Problem requirements: Count how many lines below include the string "same". Only that number should appear in the reply.

──────── Data shown

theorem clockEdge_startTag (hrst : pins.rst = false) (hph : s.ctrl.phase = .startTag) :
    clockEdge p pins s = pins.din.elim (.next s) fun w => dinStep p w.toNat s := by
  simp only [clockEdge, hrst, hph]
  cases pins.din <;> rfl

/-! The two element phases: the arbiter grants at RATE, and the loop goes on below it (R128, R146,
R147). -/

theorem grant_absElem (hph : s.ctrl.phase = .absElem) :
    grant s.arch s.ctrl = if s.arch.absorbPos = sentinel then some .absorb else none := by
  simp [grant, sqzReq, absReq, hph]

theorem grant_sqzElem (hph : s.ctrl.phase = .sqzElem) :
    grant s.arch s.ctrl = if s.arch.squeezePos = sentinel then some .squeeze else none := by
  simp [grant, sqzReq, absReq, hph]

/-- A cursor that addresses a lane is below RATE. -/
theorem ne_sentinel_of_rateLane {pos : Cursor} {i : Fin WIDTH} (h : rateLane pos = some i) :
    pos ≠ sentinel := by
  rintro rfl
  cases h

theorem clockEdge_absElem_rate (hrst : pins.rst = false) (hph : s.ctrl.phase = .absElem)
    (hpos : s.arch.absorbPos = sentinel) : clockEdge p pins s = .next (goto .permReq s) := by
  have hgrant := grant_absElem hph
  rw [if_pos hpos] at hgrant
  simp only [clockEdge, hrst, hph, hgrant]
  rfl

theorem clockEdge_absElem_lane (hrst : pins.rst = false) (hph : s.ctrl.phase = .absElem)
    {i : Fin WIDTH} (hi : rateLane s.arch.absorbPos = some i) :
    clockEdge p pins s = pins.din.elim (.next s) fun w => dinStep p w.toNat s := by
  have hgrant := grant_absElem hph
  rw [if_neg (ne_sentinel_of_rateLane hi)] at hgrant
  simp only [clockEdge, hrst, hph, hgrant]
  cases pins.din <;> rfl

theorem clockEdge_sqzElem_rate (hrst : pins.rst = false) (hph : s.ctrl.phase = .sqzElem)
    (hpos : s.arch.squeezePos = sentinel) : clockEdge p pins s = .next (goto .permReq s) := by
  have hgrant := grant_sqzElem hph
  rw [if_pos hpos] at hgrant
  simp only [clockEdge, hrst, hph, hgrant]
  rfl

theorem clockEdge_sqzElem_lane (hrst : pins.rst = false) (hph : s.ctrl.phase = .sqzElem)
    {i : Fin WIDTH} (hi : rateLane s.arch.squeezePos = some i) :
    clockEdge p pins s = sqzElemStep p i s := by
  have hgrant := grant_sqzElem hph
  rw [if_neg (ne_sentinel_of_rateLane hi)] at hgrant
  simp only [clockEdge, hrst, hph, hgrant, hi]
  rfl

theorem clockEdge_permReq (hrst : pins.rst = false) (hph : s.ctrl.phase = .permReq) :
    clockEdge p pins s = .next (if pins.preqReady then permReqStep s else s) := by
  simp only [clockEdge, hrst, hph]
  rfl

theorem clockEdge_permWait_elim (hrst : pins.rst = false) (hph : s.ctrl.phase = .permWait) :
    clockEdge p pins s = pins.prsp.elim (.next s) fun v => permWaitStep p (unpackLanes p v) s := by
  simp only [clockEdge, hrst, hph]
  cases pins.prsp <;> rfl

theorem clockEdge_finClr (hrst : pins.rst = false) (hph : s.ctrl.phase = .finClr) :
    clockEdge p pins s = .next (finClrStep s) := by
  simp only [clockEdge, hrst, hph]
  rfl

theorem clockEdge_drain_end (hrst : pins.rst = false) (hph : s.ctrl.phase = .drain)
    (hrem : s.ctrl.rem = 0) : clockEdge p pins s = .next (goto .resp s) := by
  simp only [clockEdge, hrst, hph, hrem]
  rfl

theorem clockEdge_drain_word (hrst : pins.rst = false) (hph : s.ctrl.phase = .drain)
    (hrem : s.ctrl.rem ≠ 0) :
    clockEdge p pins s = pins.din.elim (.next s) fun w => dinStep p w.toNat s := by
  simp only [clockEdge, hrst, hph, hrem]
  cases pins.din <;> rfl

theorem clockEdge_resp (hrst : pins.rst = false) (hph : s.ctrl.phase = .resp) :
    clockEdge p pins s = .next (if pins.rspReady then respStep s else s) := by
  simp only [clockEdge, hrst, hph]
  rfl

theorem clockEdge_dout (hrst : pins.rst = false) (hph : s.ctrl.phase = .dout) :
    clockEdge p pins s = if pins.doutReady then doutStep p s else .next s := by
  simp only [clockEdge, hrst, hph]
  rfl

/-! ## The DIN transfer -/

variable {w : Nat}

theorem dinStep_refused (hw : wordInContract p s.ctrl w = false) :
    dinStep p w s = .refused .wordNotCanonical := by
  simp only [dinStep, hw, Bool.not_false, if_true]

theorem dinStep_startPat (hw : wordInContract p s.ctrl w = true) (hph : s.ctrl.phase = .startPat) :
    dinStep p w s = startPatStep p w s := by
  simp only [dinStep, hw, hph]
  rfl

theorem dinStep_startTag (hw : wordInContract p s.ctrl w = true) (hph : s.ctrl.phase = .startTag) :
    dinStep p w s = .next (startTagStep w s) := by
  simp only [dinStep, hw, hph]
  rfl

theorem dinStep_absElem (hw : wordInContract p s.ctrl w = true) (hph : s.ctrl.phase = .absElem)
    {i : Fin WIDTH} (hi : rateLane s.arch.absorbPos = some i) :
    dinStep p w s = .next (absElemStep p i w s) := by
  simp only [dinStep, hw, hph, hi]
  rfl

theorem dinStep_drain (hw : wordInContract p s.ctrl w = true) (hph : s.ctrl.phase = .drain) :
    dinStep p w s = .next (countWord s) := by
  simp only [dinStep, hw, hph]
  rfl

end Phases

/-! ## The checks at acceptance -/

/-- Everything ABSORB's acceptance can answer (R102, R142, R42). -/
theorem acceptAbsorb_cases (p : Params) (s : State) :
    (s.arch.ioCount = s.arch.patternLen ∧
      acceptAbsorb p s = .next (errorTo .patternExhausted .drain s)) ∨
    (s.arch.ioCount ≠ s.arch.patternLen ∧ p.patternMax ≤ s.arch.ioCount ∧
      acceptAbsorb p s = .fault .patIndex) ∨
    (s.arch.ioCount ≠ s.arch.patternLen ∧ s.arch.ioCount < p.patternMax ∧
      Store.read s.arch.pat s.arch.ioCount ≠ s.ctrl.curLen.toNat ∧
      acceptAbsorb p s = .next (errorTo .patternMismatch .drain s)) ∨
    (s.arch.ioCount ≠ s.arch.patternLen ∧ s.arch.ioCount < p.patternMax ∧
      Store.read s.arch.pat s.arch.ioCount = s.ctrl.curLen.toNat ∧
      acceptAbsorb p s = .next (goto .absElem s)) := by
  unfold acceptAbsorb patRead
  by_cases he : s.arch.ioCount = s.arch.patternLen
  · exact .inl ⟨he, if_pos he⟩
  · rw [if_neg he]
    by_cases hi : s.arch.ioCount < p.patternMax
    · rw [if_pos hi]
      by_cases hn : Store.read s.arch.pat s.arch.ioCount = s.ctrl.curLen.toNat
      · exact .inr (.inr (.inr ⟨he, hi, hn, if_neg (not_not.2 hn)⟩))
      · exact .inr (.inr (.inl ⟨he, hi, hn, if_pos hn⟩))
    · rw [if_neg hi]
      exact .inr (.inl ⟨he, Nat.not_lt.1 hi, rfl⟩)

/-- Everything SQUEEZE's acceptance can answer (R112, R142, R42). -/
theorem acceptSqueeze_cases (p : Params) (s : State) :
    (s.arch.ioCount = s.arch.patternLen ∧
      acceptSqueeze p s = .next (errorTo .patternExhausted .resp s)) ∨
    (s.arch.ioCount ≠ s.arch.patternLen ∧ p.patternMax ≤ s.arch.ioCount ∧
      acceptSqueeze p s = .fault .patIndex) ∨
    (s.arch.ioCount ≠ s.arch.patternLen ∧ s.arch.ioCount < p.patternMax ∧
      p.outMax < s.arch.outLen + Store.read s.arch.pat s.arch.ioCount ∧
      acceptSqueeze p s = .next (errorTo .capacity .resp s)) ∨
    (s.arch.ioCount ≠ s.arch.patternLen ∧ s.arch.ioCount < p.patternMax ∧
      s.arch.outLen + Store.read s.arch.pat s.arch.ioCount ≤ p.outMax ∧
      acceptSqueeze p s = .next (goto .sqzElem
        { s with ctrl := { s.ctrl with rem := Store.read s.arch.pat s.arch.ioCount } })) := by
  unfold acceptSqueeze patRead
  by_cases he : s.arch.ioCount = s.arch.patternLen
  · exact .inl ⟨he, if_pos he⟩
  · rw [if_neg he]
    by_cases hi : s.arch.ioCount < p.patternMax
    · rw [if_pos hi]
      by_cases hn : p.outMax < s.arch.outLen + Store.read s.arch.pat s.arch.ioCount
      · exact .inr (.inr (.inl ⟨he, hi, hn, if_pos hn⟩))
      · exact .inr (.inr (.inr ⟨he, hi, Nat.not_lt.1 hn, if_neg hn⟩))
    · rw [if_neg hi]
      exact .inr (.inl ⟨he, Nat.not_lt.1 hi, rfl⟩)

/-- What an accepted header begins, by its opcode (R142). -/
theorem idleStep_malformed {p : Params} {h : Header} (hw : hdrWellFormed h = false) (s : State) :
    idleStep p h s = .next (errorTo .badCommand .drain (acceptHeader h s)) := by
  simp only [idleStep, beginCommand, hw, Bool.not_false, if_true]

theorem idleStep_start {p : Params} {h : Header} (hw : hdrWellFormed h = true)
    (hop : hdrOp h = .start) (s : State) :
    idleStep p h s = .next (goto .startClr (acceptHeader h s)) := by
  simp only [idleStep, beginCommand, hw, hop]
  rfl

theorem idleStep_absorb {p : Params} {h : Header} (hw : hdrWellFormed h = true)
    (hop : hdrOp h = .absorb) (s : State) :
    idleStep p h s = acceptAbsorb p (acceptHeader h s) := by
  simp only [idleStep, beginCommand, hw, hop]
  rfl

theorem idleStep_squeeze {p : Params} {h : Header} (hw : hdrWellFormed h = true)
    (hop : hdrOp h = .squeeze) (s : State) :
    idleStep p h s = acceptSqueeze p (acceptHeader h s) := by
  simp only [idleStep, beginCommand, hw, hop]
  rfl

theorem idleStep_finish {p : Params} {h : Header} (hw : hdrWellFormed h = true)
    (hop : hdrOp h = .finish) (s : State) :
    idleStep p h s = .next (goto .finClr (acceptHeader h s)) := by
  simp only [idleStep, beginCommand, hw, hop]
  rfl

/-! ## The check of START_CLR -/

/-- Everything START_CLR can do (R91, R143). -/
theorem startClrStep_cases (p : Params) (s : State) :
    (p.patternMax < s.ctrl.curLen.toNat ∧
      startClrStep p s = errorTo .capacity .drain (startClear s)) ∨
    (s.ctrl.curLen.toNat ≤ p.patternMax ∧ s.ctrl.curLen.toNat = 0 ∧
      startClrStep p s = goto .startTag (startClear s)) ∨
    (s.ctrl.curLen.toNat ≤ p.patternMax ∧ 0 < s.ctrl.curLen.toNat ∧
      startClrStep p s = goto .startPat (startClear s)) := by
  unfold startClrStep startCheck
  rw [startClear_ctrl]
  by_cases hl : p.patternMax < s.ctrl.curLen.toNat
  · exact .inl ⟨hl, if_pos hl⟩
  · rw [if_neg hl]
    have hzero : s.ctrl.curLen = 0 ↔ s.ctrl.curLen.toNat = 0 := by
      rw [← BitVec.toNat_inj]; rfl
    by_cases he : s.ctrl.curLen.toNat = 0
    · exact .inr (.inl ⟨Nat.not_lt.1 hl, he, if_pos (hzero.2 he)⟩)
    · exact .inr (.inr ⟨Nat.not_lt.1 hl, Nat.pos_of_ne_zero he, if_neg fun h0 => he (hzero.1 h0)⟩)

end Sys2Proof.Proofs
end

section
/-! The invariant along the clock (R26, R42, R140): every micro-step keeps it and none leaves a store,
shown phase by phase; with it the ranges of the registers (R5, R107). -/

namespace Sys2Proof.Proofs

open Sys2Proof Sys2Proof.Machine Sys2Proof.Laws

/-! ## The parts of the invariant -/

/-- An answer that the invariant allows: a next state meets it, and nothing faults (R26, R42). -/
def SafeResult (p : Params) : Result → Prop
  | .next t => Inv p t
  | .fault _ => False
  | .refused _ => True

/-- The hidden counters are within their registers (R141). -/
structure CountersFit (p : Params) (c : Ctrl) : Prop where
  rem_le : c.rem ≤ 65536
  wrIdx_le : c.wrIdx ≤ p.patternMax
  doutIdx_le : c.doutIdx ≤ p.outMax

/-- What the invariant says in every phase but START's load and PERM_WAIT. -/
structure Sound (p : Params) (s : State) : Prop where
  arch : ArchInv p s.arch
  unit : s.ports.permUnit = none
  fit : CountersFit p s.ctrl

────────────────
──────── Data shown

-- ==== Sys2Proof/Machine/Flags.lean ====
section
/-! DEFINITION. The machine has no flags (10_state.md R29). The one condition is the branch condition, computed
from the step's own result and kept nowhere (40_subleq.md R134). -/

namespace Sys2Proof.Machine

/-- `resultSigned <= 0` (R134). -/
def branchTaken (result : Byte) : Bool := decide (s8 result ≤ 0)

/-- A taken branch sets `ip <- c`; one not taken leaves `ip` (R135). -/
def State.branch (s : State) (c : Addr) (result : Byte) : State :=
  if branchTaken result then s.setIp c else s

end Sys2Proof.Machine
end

────────────────
──────── Data shown

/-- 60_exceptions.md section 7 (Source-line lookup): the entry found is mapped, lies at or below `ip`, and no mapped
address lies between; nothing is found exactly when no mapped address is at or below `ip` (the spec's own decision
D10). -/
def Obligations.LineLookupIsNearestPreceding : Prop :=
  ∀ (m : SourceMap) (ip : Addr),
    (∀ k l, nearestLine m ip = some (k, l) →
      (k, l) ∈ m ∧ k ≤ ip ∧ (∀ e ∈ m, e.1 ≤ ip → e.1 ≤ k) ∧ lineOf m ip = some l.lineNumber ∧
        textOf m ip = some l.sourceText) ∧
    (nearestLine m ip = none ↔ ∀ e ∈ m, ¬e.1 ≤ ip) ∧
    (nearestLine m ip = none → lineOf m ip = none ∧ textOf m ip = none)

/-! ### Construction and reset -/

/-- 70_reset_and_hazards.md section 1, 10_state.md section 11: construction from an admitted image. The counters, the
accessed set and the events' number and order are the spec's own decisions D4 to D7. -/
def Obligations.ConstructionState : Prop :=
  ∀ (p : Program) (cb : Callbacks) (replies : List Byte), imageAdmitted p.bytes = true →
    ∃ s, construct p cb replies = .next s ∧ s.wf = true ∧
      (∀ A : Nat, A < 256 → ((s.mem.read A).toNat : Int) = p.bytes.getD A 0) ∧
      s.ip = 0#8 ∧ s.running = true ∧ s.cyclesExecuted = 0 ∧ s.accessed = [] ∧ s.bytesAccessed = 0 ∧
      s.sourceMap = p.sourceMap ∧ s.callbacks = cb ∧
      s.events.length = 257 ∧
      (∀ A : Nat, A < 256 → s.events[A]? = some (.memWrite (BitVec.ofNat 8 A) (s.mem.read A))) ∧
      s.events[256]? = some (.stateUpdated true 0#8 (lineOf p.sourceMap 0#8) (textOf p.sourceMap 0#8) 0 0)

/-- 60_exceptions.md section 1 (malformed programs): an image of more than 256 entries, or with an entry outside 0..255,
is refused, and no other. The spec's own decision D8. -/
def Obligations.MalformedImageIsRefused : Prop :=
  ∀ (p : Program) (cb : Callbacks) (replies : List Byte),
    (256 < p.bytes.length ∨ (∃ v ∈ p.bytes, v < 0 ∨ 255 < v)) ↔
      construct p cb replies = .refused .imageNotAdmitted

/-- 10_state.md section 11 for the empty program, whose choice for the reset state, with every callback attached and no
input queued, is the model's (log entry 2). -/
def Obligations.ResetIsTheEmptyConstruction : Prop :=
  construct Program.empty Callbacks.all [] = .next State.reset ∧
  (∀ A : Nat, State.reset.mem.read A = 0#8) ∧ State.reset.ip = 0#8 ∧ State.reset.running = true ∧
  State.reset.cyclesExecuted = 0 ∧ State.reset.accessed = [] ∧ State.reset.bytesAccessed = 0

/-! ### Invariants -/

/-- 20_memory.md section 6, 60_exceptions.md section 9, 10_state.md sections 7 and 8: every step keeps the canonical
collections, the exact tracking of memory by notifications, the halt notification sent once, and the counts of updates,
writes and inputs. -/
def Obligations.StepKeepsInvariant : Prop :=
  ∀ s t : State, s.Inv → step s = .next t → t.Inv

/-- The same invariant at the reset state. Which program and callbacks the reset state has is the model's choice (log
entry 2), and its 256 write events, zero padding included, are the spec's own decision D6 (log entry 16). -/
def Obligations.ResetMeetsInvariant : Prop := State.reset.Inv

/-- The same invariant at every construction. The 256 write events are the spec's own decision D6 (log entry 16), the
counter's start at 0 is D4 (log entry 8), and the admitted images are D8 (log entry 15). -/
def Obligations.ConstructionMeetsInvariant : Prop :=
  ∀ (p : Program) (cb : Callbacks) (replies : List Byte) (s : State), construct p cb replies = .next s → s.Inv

────────────────

Response to this task: 2